Today Joy 女王 and Chris 猴王 went to Taihu Lake (太湖) and West Mountain Island (西山岛) and ate jumping shrimp.

First we went to a long, wooden pier that leads out over the lake. You can see big schools of tiny fish among the seaweed in the calm lake water.

For lunch, we drove by a number of 农家, farmer’s homes that are partly converted into restaurants. There were about six of them by the road, and being such a quiet day, one farmer’s wife was outside each house frantically beckoning us to her restaurant. We ate big platefuls of delicious seafood, including one dish of shrimp that were still alive! They were cooked but not so cooked that they actually died. The shrimp were semi transparent and soaked in a liqueur that drugged them long enough that they more or less stopped moving after a few minutes. At first of course I was wary, but they turned out to taste really good.

I also ate 螺, which is a kind of snail I ate several times at Joy’s house in Fujian. They don’t have a lot of taste but they come in a really good sauce.
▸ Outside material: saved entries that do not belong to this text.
-- ==== Sys2Proof/Machine/Power.lean ====
section
/-! DEFINITION. Power-on, the station clock's second and the receipt timer (10, sections 10.2 to 10.4; R148). -/

namespace Sys2Proof.Machine

/-! ### POWER_ON (R176, R177) -/

/-- The number of straps that are set (R176). -/
def strapsSet (straps : BitVec 7) : Nat := (List.range 7).countP fun i => straps.getLsbD i

/-- The straps' code (R176): bits 5..0. -/
def strapCode (straps : BitVec 7) : BitVec 6 := straps.extractLsb' 0 6

/-- The code is good: 1..62 with an odd number of straps set (R176). -/
def strapsGood (straps : BitVec 7) : Bool :=
  decide (1 ≤ (strapCode straps).toNat) && decide ((strapCode straps).toNat ≤ 62) &&
    decide (strapsSet straps % 2 = 1)

/-- The station code and the MUTE flag latched from the straps (R176). -/
def latchStraps (straps : BitVec 7) : Station := { code := strapCode straps, mute := !strapsGood straps }

/-- POWER_ON (R177; 10, section 10.4): every block at its starting values, the sensor levels read, the straps latched, the
first STATE record on its way. The queue of waiting commands, the loop-current senses and the home sensor are inputs and
keep what they hold (log 8). -/
def powerOn (cover paper : Bool) (straps : BitVec 7) (s : State) : State :=
  let r := State.reset
  let r := r.setPins { coverClosed := cover, paperPresent := paper, homeAsserted := s.pins.homeAsserted }
  let r := r.setSlips { r.slips with printer := if paper then .idle else .paperOut }
  let r := r.setPort .a { portReset with loopCurrent := s.portA.loopCurrent }
  let r := r.setPort .b { portReset with loopCurrent := s.portB.loopCurrent }
  let r := r.setStation (latchStraps straps)
  panelTransmit { r with pending := s.pending }

/-! ### The station clock (R174) -/

/-- The day after the last one of a month passes to day 1 of the next month (R174). -/
def nextDay (c : Clock) : Clock :=
  if c.day < daysInMonth c.month c.year then { c with day := c.day + 1 }
  else if c.month < 12 then { c with day := 1, month := c.month + 1 }
  else { c with day := 1, month := 1, year := if c.year < 99 then c.year + 1 else 0 }

/-- The clock one second later, its sub-second count at 0 (R174). -/
def nextSecond (c : Clock) : Clock :=
  let c := { c with sub := 0 }
  if c.second < 59 then { c with second := c.second + 1 }
  else if c.minute < 59 then { c with second := 0, minute := c.minute + 1 }
  else if c.hour < 23 then { c with second := 0, minute := 0, hour := c.hour + 1 }
  else nextDay { c with second := 0, minute := 0, hour := 0 }

/-- CLOCK_SECOND (R174). -/
def clockSecond (s : State) : State := s.setClock (nextSecond s.clock)

/-! ### The receipt timer (R148) -/

/-- RECEIPT_TIMER_EXPIRY (R148): NO_RECEIPT. -/
def receiptExpiry (s : State) : State :=
  match s.pics.onDrum with
  | some slot =>
    if onDrumState s = .awaiting ∧ s.pics.receiptTimer.isSome then finishRecord slot .noReceipt .none s else s
  | none => s

end Sys2Proof.Machine
end

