-- ==== Sys2Proof/Machine/MechanismCommands.lean ====
section
/-! DEFINITION. The commands of the mechanism: encoder, drum drive, converter, lamp, head (01 to 04). -/

namespace Sys2Proof.Machine

/-- ENCODER_COUNT (R1): counter, window event, sample, burst and late check of one quadrature edge. -/
def execEncoderCount (dir : Dir) (s : State) : Host.Outcome State Fault Refusal :=
  .next (event (encoderCount dir) s)

/-- INDEX_PULSE (R2). -/
def execIndexPulse (s : State) : Host.Outcome State Fault Refusal :=
  .next (event indexPulse s)

/-- RAMP_TICK (R9). -/
def execRampTick (s : State) : Host.Outcome State Fault Refusal :=
  .next (rampTick s)

/-- SPINUP_TIMER_EXPIRY (R10). -/
def execSpinupTimerExpiry (s : State) : Host.Outcome State Fault Refusal :=
  .next (event spinupTimerExpiry s)

/-- STALL_DEADLINE (R21). -/
def execStallDeadline (s : State) : Host.Outcome State Fault Refusal :=
  .next (event stallDeadline s)

/-- BRAKING_TIMER_EXPIRY (R14). -/
def execBrakingTimerExpiry (s : State) : Host.Outcome State Fault Refusal :=
  .next (event brakingTimerExpiry s)

/-- WINDOW_SILENCE_TIMER_EXPIRY (R14). -/
def execWindowSilenceTimerExpiry (s : State) : Host.Outcome State Fault Refusal :=
  .next (event silenceTimerExpiry s)

/-- CYCLE_END (R19, R20). -/
def execCycleEnd (s : State) : Host.Outcome State Fault Refusal :=
  .next (cycleEnd s)

/-- COVER_CHANGE (R16). -/
def execCoverChange (closed : Bool) (s : State) : Host.Outcome State Fault Refusal :=
  .next (event (coverChange closed) s)

/-- CONVERSION_COMPLETE (R49). -/
def execConversionComplete (reading : BitVec 12) (s : State) : Host.Outcome State Fault Refusal :=
  .next (event (conversionComplete reading.toNat) s)

/-- LAMP_WARM_TIMER_EXPIRY (R46). -/
def execLampWarmTimerExpiry (s : State) : Host.Outcome State Fault Refusal :=
  .next (event lampWarm s)

/-- STEP_TIMER_EXPIRY (R51, R52, R56). -/
def execStepTimerExpiry (s : State) : Host.Outcome State Fault Refusal :=
  .next (event stepTimerExpiry s)

/-- HOME_SENSOR_ASSERT (R56). -/
def execHomeSensorAssert (level : Bool) (s : State) : Host.Outcome State Fault Refusal :=
  .next (event (homeSensor level) s)

end Sys2Proof.Machine
end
To eat them, you take a toothpick, stick it in and slowly pull the snail out of its spiral shell. If you are skilled enough and in a hurry you can eat about ten in a minute. At that rate it would take you an hour to fill up on them.

After lunch, we went to Shigong Hill (石宫山), a park by the lake with a small Buddhist temple and a playground. We went in the temple and saw the four god kings that you see when you go to most Buddhist temples in China, and big Buddha and his big belly. In the yard was a number of stumps for those training in kung fu to step on. You are supposed to close your eyes and balance or walk from one to another. I could do it a little but I think I need more practice. The playground had old swings and some rope things that are hard to cross but worth the exercise.
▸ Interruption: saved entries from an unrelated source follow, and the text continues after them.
/-- A thermistor reading on the waiting dot line (R165, R166): above band 7's threshold the printer is HEAD_HOT and the cool
timer runs for 10 ms, its expiry asking for a new reading; in HEAD_HOT a reading above the resume level restarts it; a
reading that PAPER_OUT made stale is discarded (log 18).
A reading within a band strobes the line: the band is the lowest-numbered one whose threshold is at least the reading, the
first block with a dot on is strobed for its time, and a line without a dot goes to its feed (R165); the feed interval is
taken here too, the model's choice (log 36).
The strobes of a printed dot line (R134, R165): the lowest-numbered band whose threshold is at least the reading, and for
each block with a dot on, in order, its base plus load_step for each dot, within 100 to 4,000 µs. -/
def Obligations.BandsAndHotHead : Prop :=
  (∀ (s : State) (v : BitVec 12),
     (s.conv.current = some .thermistor → s.slips.phase = .reading → s.slips.thermDiscard = false →
       s.slips.printer = .printing → topThreshold s.tables.strobe < v.toNat →
       ∃ t, exec (.conversionComplete v) s = .next t ∧ Only [.slips, .conv, .panel] s t ∧ Passed s t ∧
         t.slips = { s.slips with thermOut := false, printer := .headHot, coolTimer := some 10000 }) ∧
     (s.conv.current = some .thermistor → s.slips.phase = .reading → s.slips.thermDiscard = false →
       s.slips.printer = .headHot → topThreshold s.tables.strobe - 64 < v.toNat →
       ∃ t, exec (.conversionComplete v) s = .next t ∧ Only [.slips, .conv, .panel] s t ∧ Passed s t ∧
         t.slips = { s.slips with thermOut := false, coolTimer := some 10000 }) ∧
     (s.conv.current = some .thermistor → s.slips.printer = .paperOut → s.slips.thermDiscard = true →
       ∃ t, exec (.conversionComplete v) s = .next t ∧ Only [.slips, .conv, .panel] s t ∧ Passed s t ∧
         t.slips = { s.slips with thermOut := false, thermDiscard := false }) ∧
     (s.slips.printer = .headHot → s.slips.coolTimer.isSome = true → s.slips.thermOut = false →
       s.conv.current = none →
       ∃ t, exec .coolTimerExpiry s = .next t ∧ Only [.slips, .conv] s t ∧
         t.slips = { s.slips with coolTimer := none, thermOut := true } ∧
         t.conv = { s.conv with current := some .thermistor })) ∧
  (∀ (s : State) (v : BitVec 12) (i d b : Nat) (band : Band) (l : ImageLine), s.conv.current = some .thermistor →
     s.slips.phase = .reading → s.slips.thermDiscard = false → s.slips.pos = .row i d → s.slips.image[i]? = some l →
     (s.slips.printer = .printing ∧ v.toNat ≤ topThreshold s.tables.strobe) ∨
       (s.slips.printer = .headHot ∧ v.toNat ≤ topThreshold s.tables.strobe - 64) →
     s.tables.strobe.bands[b]? = some band → v.toNat ≤ band.threshold →
     (∀ j x, j < b → s.tables.strobe.bands[j]? = some x → x.threshold < v.toNat) →
     let plan := strobePlan s.tables.strobe band.base l d
     let feed := s.tables.strobe.feedInterval
     ∃ t, exec (.conversionComplete v) s = .next t ∧ Only [.slips, .conv, .panel] s t ∧ Passed s t ∧
       (∀ first rest, plan = first :: rest → t.slips = { s.slips with
         thermOut := false, printer := .printing, feed := feed, phase := .strobing, strobes := plan
         dotTimer := some first }) ∧
       (plan = [] → t.slips = { s.slips with
         thermOut := false, printer := .printing, feed := feed, phase := .feedFirst, strobes := []
         dotTimer := some feed })) ∧
  ((∀ (t : Strobe) (v i : Nat), i < t.bands.length → v ≤ (t.bands.getD i ⟨0, 0⟩).threshold →
     (∀ j, j < i → (t.bands.getD j ⟨0, 0⟩).threshold < v) → bandBase t v = (t.bands.getD i ⟨0, 0⟩).base) ∧
   (∀ (t : Strobe) (base : Nat) (l : ImageLine) (r : Nat),
     strobePlan t base l r = (((List.range 4).filter fun b => decide (blockDots l r b ≠ 0)).map fun b =>
       max 100 (min 4000 (base + blockDots l r b * t.loadStep)))) ∧
   ∀ (l : ImageLine) (r d : Nat), l.cut = false → (l.text.getD (d / 12) 32).toNat = 32 → d / 12 < l.text.length →
     dotOn l r d = false)

/-- The paper sensor (R167): paper absent takes the printer to PAPER_OUT, whatever it was doing, its slip kept; paper present
again starts the paper timer, and at its expiry a started slip restarts from its first line with a thermistor request of
its own, or the printer is IDLE. A reading still outstanding then is kept to be discarded, and the restarted slip asks for
its own when that one has come back (log 18). -/
def Obligations.PaperHandled : Prop :=
  ∀ s : State,
    (s.slips.printer ≠ .paperOut → ∃ t, exec (.paperSensorChange false) s = .next t ∧
      Only [.slips, .pins, .panel] s t ∧ t.pins = { s.pins with paperPresent := false } ∧
      t.slips = { s.slips with
        printer := .paperOut, phase := .idle, strobes := [], dotTimer := none, coolTimer := none
        paperTimer := none, thermDiscard := s.slips.thermOut }) ∧
    (s.slips.printer = .paperOut → s.slips.paperTimer = none →
      ∃ t, exec (.paperSensorChange true) s = .next t ∧ Only [.slips, .pins, .panel] s t ∧
        t.slips = { s.slips with paperTimer := some 1000000 }) ∧
    (s.slips.printer = .paperOut → ∃ t, exec (.paperSensorChange false) s = .next t ∧
      Only [.slips, .pins, .panel] s t ∧ t.slips = { s.slips with paperTimer := none }) ∧
    (s.slips.printer = .paperOut → s.slips.paperTimer.isSome = true → s.slips.started = false → s.slips.queue = [] →
      ∃ t, exec .paperTimerExpiry s = .next t ∧ Only [.slips, .panel] s t ∧
        t.slips = { s.slips with paperTimer := none, printer := .idle }) ∧
    (s.slips.printer = .paperOut → s.slips.paperTimer.isSome = true → s.slips.started = true →
      s.slips.image ≠ [] → s.slips.thermOut = true →
      ∃ t, exec .paperTimerExpiry s = .next t ∧ Only [.slips, .panel] s t ∧
        t.slips = { s.slips with
          paperTimer := none, printer := .printing, pos := .row 0 0, phase := .reading, strobes := []
          dotTimer := none }) ∧
    (s.slips.printer = .paperOut → s.slips.paperTimer.isSome = true → s.slips.started = true →
      s.slips.image ≠ [] → s.slips.thermOut = false → s.conv.current = none →
      ∃ t, exec .paperTimerExpiry s = .next t ∧ Only [.slips, .conv, .panel] s t ∧
        t.slips = { s.slips with
          paperTimer := none, printer := .printing, pos := .row 0 0, phase := .reading, strobes := []
          dotTimer := none, thermOut := true } ∧
        t.conv = { s.conv with current := some .thermistor }) ∧
    (∀ v, s.conv.current = some .thermistor → s.slips.thermDiscard = true → s.slips.phase = .reading →
      s.slips.printer = .printing →
      ∃ t, exec (.conversionComplete v) s = .next t ∧ Only [.slips, .conv, .panel] s t ∧
        t.slips = { s.slips with thermOut := true, thermDiscard := false } ∧
        (s.conv.photoWaiting = [] → t.conv =
          { current := some .thermistor, photoWaiting := [], thermWaiting := false }) ∧
        (∀ u rest, s.conv.photoWaiting = u :: rest → t.conv =
          { current := some (.photocell u false), photoWaiting := rest, thermWaiting := true }))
And on the way home, we looked at some expensive villas that are for rent and for sale. Some of them are empty and can be rented by the night, so we thought it would be a great idea to rent one for Christmas and have our friends come for a party. We will ask our friends (contact me if you want to come!) and have a big Christmas party at Taihu! 好兴奋啊!

Zhouzhuang 周庄

Tuesday, September 23rd, 2008

Zhouzhuang is a town outside Suzhou. I hesitate to call it a tourist town but the tourist spots were all we saw. We went there for the day and saw this charming little old town and had a great time.

Monkey royalty Chris and Joy went with apes Ivy, Sharrif and Chris (from China, England and England) to Zhouzhuang. If you have ever been to Shantangjie (山塘街, you have a good idea what Zhouzhuang is like. It is mostly narrow, cobbled streets with little shops on either side, and canals running through the town. The canals apparently form the character 井, which means a well (although that is presumably incidental).
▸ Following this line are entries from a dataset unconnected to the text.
-- ==== Sys2Proof/Laws/Only.lean ====
section
/-! SUPPORT. What each operation may change: with its parts allowed, an operation keeps the others (one lemma an operation,
composed in the order the operations are). -/

namespace Sys2Proof.Machine

/-! ### The relation -/

theorem Part.same_refl (p : Part) (s : State) : p.same s s := by cases p <;> rfl

theorem Part.same_trans {p : Part} {s t u : State} (h : p.same s t) (k : p.same t u) : p.same s u := by
  cases p <;> exact Eq.trans k h

theorem Only.refl (ps : List Part) (s : State) : Only ps s s := fun p _ => p.same_refl s

theorem Only.trans {ps : List Part} {s t u : State} (h : Only ps s t) (k : Only ps t u) : Only ps s u :=
  fun p hp => Part.same_trans (h p hp) (k p hp)

theorem Only.mono {ps qs : List Part} {s t : State} (h : Only ps s t) (hs : ps ⊆ qs) : Only qs s t :=
  fun p hp => h p fun hq => hp (hs hq)

theorem portPart_mem {ps : List Part} (p : PortId) (ha : Part.portA ∈ ps) (hb : Part.portB ∈ ps) : portPart p ∈ ps := by
  cases p <;> assumption

/-! ### Reading a part that is kept -/

theorem Only.now {ps : List Part} {s t : State} (h : Only ps s t) (hp : Part.now ∉ ps) : t.now = s.now := h _ hp
theorem Only.enc {ps : List Part} {s t : State} (h : Only ps s t) (hp : Part.enc ∉ ps) : t.enc = s.enc := h _ hp
theorem Only.drum {ps : List Part} {s t : State} (h : Only ps s t) (hp : Part.drum ∉ ps) : t.drum = s.drum := h _ hp
theorem Only.reg {ps : List Part} {s t : State} (h : Only ps s t) (hp : Part.reg ∉ ps) : t.reg = s.reg := h _ hp
theorem Only.scan {ps : List Part} {s t : State} (h : Only ps s t) (hp : Part.scan ∉ ps) : t.scan = s.scan := h _ hp
theorem Only.lamp {ps : List Part} {s t : State} (h : Only ps s t) (hp : Part.lamp ∉ ps) : t.lamp = s.lamp := h _ hp
theorem Only.conv {ps : List Part} {s t : State} (h : Only ps s t) (hp : Part.conv ∉ ps) : t.conv = s.conv := h _ hp
theorem Only.head {ps : List Part} {s t : State} (h : Only ps s t) (hp : Part.head ∉ ps) : t.head = s.head := h _ hp
theorem Only.store {ps : List Part} {s t : State} (h : Only ps s t) (hp : Part.store ∉ ps) : t.store = s.store := h _ hp
theorem Only.portA {ps : List Part} {s t : State} (h : Only ps s t) (hp : Part.portA ∉ ps) : t.portA = s.portA := h _ hp
theorem Only.portB {ps : List Part} {s t : State} (h : Only ps s t) (hp : Part.portB ∉ ps) : t.portB = s.portB := h _ hp
theorem Only.sender {ps : List Part} {s t : State} (h : Only ps s t) (hp : Part.sender ∉ ps) : t.sender = s.sender := h _ hp
theorem Only.orders {ps : List Part} {s t : State} (h : Only ps s t) (hp : Part.orders ∉ ps) : t.orders = s.orders := h _ hp
theorem Only.tables {ps : List Part} {s t : State} (h : Only ps s t) (hp : Part.tables ∉ ps) : t.tables = s.tables := h _ hp
theorem Only.pics {ps : List Part} {s t : State} (h : Only ps s t) (hp : Part.pics ∉ ps) : t.pics = s.pics := h _ hp
theorem Only.slips {ps : List Part} {s t : State} (h : Only ps s t) (hp : Part.slips ∉ ps) : t.slips = s.slips := h _ hp
theorem Only.panel {ps : List Part} {s t : State} (h : Only ps s t) (hp : Part.panel ∉ ps) : t.panel = s.panel := h _ hp
theorem Only.clock {ps : List Part} {s t : State} (h : Only ps s t) (hp : Part.clock ∉ ps) : t.clock = s.clock := h _ hp
theorem Only.station {ps : List Part} {s t : State} (h : Only ps s t) (hp : Part.station ∉ ps) : t.station = s.station := h _ hp
theorem Only.pins {ps : List Part} {s t : State} (h : Only ps s t) (hp : Part.pins ∉ ps) : t.pins = s.pins := h _ hp
theorem Only.pending {ps : List Part} {s t : State} (h : Only ps s t) (hp : Part.pending ∉ ps) : t.pending = s.pending := h _ hp

theorem Only.port {ps : List Part} {s t : State} (p : PortId) (h : Only ps s t) (hp : portPart p ∉ ps) :
    t.port p = s.port p := by cases p <;> exact h _ hp

/-! ### The named updates -/

theorem setNow_only {ps : List Part} {s t : State} (x : Tick) (hp : Part.now ∈ ps) (h : Only ps s t) :
    Only ps s (t.setNow x) := by
  intro p hn
  have := h p hn
  cases p <;> first | exact this | exact absurd hp hn

theorem setEnc_only {ps : List Part} {s t : State} (x : Encoder) (hp : Part.enc ∈ ps) (h : Only ps s t) :
    Only ps s (t.setEnc x) := by
  intro p hn
  have := h p hn
  cases p <;> first | exact this | exact absurd hp hn

theorem setDrum_only {ps : List Part} {s t : State} (x : Drum) (hp : Part.drum ∈ ps) (h : Only ps s t) :
    Only ps s (t.setDrum x) := by
  intro p hn
  have := h p hn
  cases p <;> first | exact this | exact absurd hp hn

theorem setReg_only {ps : List Part} {s t : State} (x : Regulator) (hp : Part.reg ∈ ps) (h : Only ps s t) :
    Only ps s (t.setReg x) := by
  intro p hn
  have := h p hn
  cases p <;> first | exact this | exact absurd hp hn

theorem setScan_only {ps : List Part} {s t : State} (x : Scanner) (hp : Part.scan ∈ ps) (h : Only ps s t) :
    Only ps s (t.setScan x) := by
  intro p hn
  have := h p hn
  cases p <;> first | exact this | exact absurd hp hn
The town is sprinkled with attractions like big houses for lords, parks, a daoist temple and, of course, the canals. In case you have not been to Suzhou, it has canals running in each direction through it, running alongside main streets and necessitating bridges everywhere. It is my favourite part of living in Suzhou, in fact. And in Zhouzhuang, the canals are even more obvious.

They are full of boats waiting to take tourists, but they are organised so that not everyone is yelling at you to go with them. We went through the town on a boat that rocked perilously left and right as we moved. The old man rowing was singing in the local dialect, which some of us didn’t like but I loved. He asked for a tip for the song and even though, for some reason, there was a sign saying we should not give him tips, I handed him ten kuai (a dollar and a half). He raised two fingers, asking for twenty kuai, and I laughed and said no. He kept smiling anyway.

The boat ride was my favourite part of the day. It was peaceful, musical and interesting at the same time. We got to see the old walls of the houses lined up by the canal, the banks, the boats, the bridges and the birds.

Traveling to Zhouzhuang was a bit more expensive than last year’s trip to Qinhuangdao and Beidaihe (in Hebei, when we lived in Beijing), and it was quite touristy, which can be really annoying in China, but overall it was worth the time and money. We would also like to visit Tongli (同理), near Zhouzhuang and, so they say, far less touristy. Guess that’s our next stop!